The Spirit of Simon

“It is our moral obligation to protect the defenseless.”
– Simon Jackson

Recently, I met Simon Jackson. I really enjoy connecting with people, especially leaders who inspire others. You know the kind of person…
An activist with a passion for their cause and an energy that is contagious. After chatting with them, you leave with kind of a buzz. Just by being around them, you’re thinking about what to do next!

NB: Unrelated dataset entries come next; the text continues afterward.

-- ==== Sys2Proof/Machine/Predist.lean ====
section
/-! DEFINITION. The predistortion service (spec/08, R255 to R269): writing banks, swaps, following the drive, adaptation, and
the engines' spares. -/

namespace Sys2Proof.Machine

/-! ### Banks (R255, R256) -/

def pdIdle (n : Nat) (m : Mach) : Nat := 1 - pdBank n m

/-- Words `lo` to `lo + k − 1` of a bank. -/
def bankWords (n b lo k : Nat) (m : Mach) : List W := (List.range k).map fun i => lutW n b (lo + i) m

/-- The CRC of a bank's words 0 to 2178. -/
def bankCrc (n b : Nat) (m : Mach) : W := crc32 ((bankWords n b 0 2179 m).flatMap fun v => leBytes 4 v.toNat)

/-- QUAD_PD_STATUS.inactive_ok follows the inactive bank. -/
def refreshIdle (n : Nat) (m : Mach) : Mach :=
  fsetB (QUAD_PD_STATUS.inactive_ok n) (bankCrc n (pdIdle n m) m == lutW n (pdIdle n m) 2179 m) m

/-- R460: the PRIMARY's STANDBY gets the inactive bank. -/
def mirrorBank (n : Nat) (m : Mach) : Mach :=
  if role m = 1 then mirror 5 (.pdBank (toPath n) (bankWords n (pdIdle n m) 0 2180 m)) m else m

/-- A whole bank is written into the inactive bank, with its CRC. -/
def writeIdle (n : Nat) (ws : List W) (m : Mach) : Mach :=
  let b := pdIdle n m
  let m1 := each (ws.take 2179).zipIdx (fun p s => setLut n b p.2 p.1 s) m
  refreshIdle n (setLut n b 2179 (bankCrc n b m1) m1)

/-- The user requested a swap for path `n`, or the adaptation did. -/
def userSwap (n : Nat) (m : Mach) : Bool :=
  match staged (QUAD_PD_SWAP (n / 16)) m with
  | some v => v.getLsbD (n % 16)
  | none => (rd (QUAD_PD_SWAP (n / 16)) m).getLsbD (n % 16)
def swapPending (n : Nat) (m : Mach) : Bool := userSwap n m || (getPd n m).adaptSwap

/-- R265: the STANDBY is told of a swap of path `n` at a tick, or that it is withdrawn. -/
def tellSwap (n : Nat) (t : Option Nat) (m : Mach) : Mach :=
  mirror 5 (.pdSwap (toPath n) (t.map (BitVec.ofNat 64))) (setPd n { getPd n m with told := t } m)

/-- QUAD_PD_STATUS.swap_pending, and what the STANDBY is told: a request that will be carried out at the next slot boundary as things
stand (R257, R258), with its tick; or that it is withdrawn. -/
def refreshSwap (n : Nat) (m : Mach) : Mach :=
  let go := (getPd n m).adaptSwap || (userSwap n m && !(upcoming (QUAD_PD_CTRL n) m).getLsbD 2)
  let m1 := fsetB (QUAD_PD_STATUS.swap_pending n) (swapPending n m) m
  if go && (getPd n m).told.isNone && timingOn m then tellSwap n (some (nextSlot m).2) m1
  else if !go && (getPd n m).told.isSome then tellSwap n none m1
  else m1

/-- The word index advances on each access. -/
def bumpIdx (n : Nat) (m : Mach) : Mach := fset (QUAD_PD_LUT_ADDR.idx n) (fget (QUAD_PD_LUT_ADDR.idx n) m + 1) m

/-- PD_LUT_DATA_WRITE: refused where it would reach the active bank (bank_rd selects it; DEDUCED, assumption 35), with
adaptation on, with a swap pending, or beyond word 2179. -/
def lutWrite (n : Nat) (v : W) (m : Mach) : Mach :=
  let i := fget (QUAD_PD_LUT_ADDR.idx n) m
  let m1 := bumpIdx n m
  if fon (QUAD_PD_LUT_ADDR.bank_rd n) m || fon (QUAD_PD_CTRL.adapt_en n) m || swapPending n m || decide (2179 < i) then
    setEv (QUAD_PD_EVENTS.pd_err n) m1
  else mirrorBank n (refreshIdle n (setLut n (pdIdle n m) i v m1))
def execPdLutDataWrite (n : Fin 64) (v : W) (s : State) : Host.Outcome State Fault Refusal :=
  answer s (gate (QUAD_PD_LUT_DATA n) (lutWrite n v) s.m)

/-- PD_LUT_DATA_READ: a word of the bank that bank_rd selects; beyond word 2179 the value is free (assumption 34). -/
def lutRead (n : Nat) (m : Mach) : W × Mach :=
  let i := fget (QUAD_PD_LUT_ADDR.idx n) m
  let b := if fon (QUAD_PD_LUT_ADDR.bank_rd n) m then pdBank n m else pdIdle n m
  if 2179 < i then (Config.freeWord m.free, bumpIdx n (nextFree m)) else (lutW n b i m, bumpIdx n m)
def execPdLutDataRead (n : Fin 64) (s : State) : Host.Outcome State Fault Refusal :=
  answer s (returnWord (gateRead (QUAD_PD_LUT_DATA n) (lutRead n) s.m))

/-! ### The swap (R257, R258) -/

/-- The squared magnitude of a table entry. -/
def entMag2 (v : W) : Nat := let e := lutEntry v; (e.1 * e.1 + e.2 * e.2).toNat

/-- R257 checks 1 and 2. -/
def bankCrcOk (n b : Nat) (m : Mach) : Bool := bankCrc n b m == lutW n b 2179 m
def bankFmtOk (n b : Nat) (m : Mach) : Bool :=
  let w := lutW n b 2176 m
  let d := (List.range 7).map fun i => wfld w (4 * i) 4
  d.all (fun x => decide (1 ≤ x)) && (List.range 6).all (fun i => decide (d.getD i 0 < d.getD (i + 1) 0)) &&
    wfld w 28 4 == 0 && wfld (lutW n b 2177 m) 8 24 == 0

I met Simon at a conference where he delivered a keynote lecture describing his story about fighting to save the “Spirit Bear” and the coastal rain forest ecosystem that it calls home. In his talk, Simon told his story of how he became an eco-celebrity – an young activist known around the world for his quest to save the Spirit Bear.
Spirit Bear

His personal story begins at age seven, when he raised money to save bears at lemonades stands. As a teen, he founded the Spirit Bear Youth Coalition and worked to make sure that young people had a voice for this environmental issue. As a 17 year old, Time Magazine honored Simon Jackson as one of 60 “Heroes for the Planet” for his efforts to save this endangered bear.

With honesty, Simon talked about the ups and downs of being an activist and his campaign for the spirit bear. He talked about bullying in high school, about eating his lunch in washroom stalls, and being an outcast because of his singular passion for the spirit bear. With building enthusiasm, he talked about milestones in the campaign. Some of the victories include, land deals that protect habitat, the naming of the Spirit Bear as the official mammal of our province, and even as an olympic mascot.

Miga - Olympic Mascot

Miga – The sea bear is inspired by the legends of the Pacific Northwest First Nations, tales of orca whales that transform into bears when they arrive on land. According to First Nations’ legend, Kermode bears — also known as Spirit Bears — were turned white by Raven to remind people of the Ice Age.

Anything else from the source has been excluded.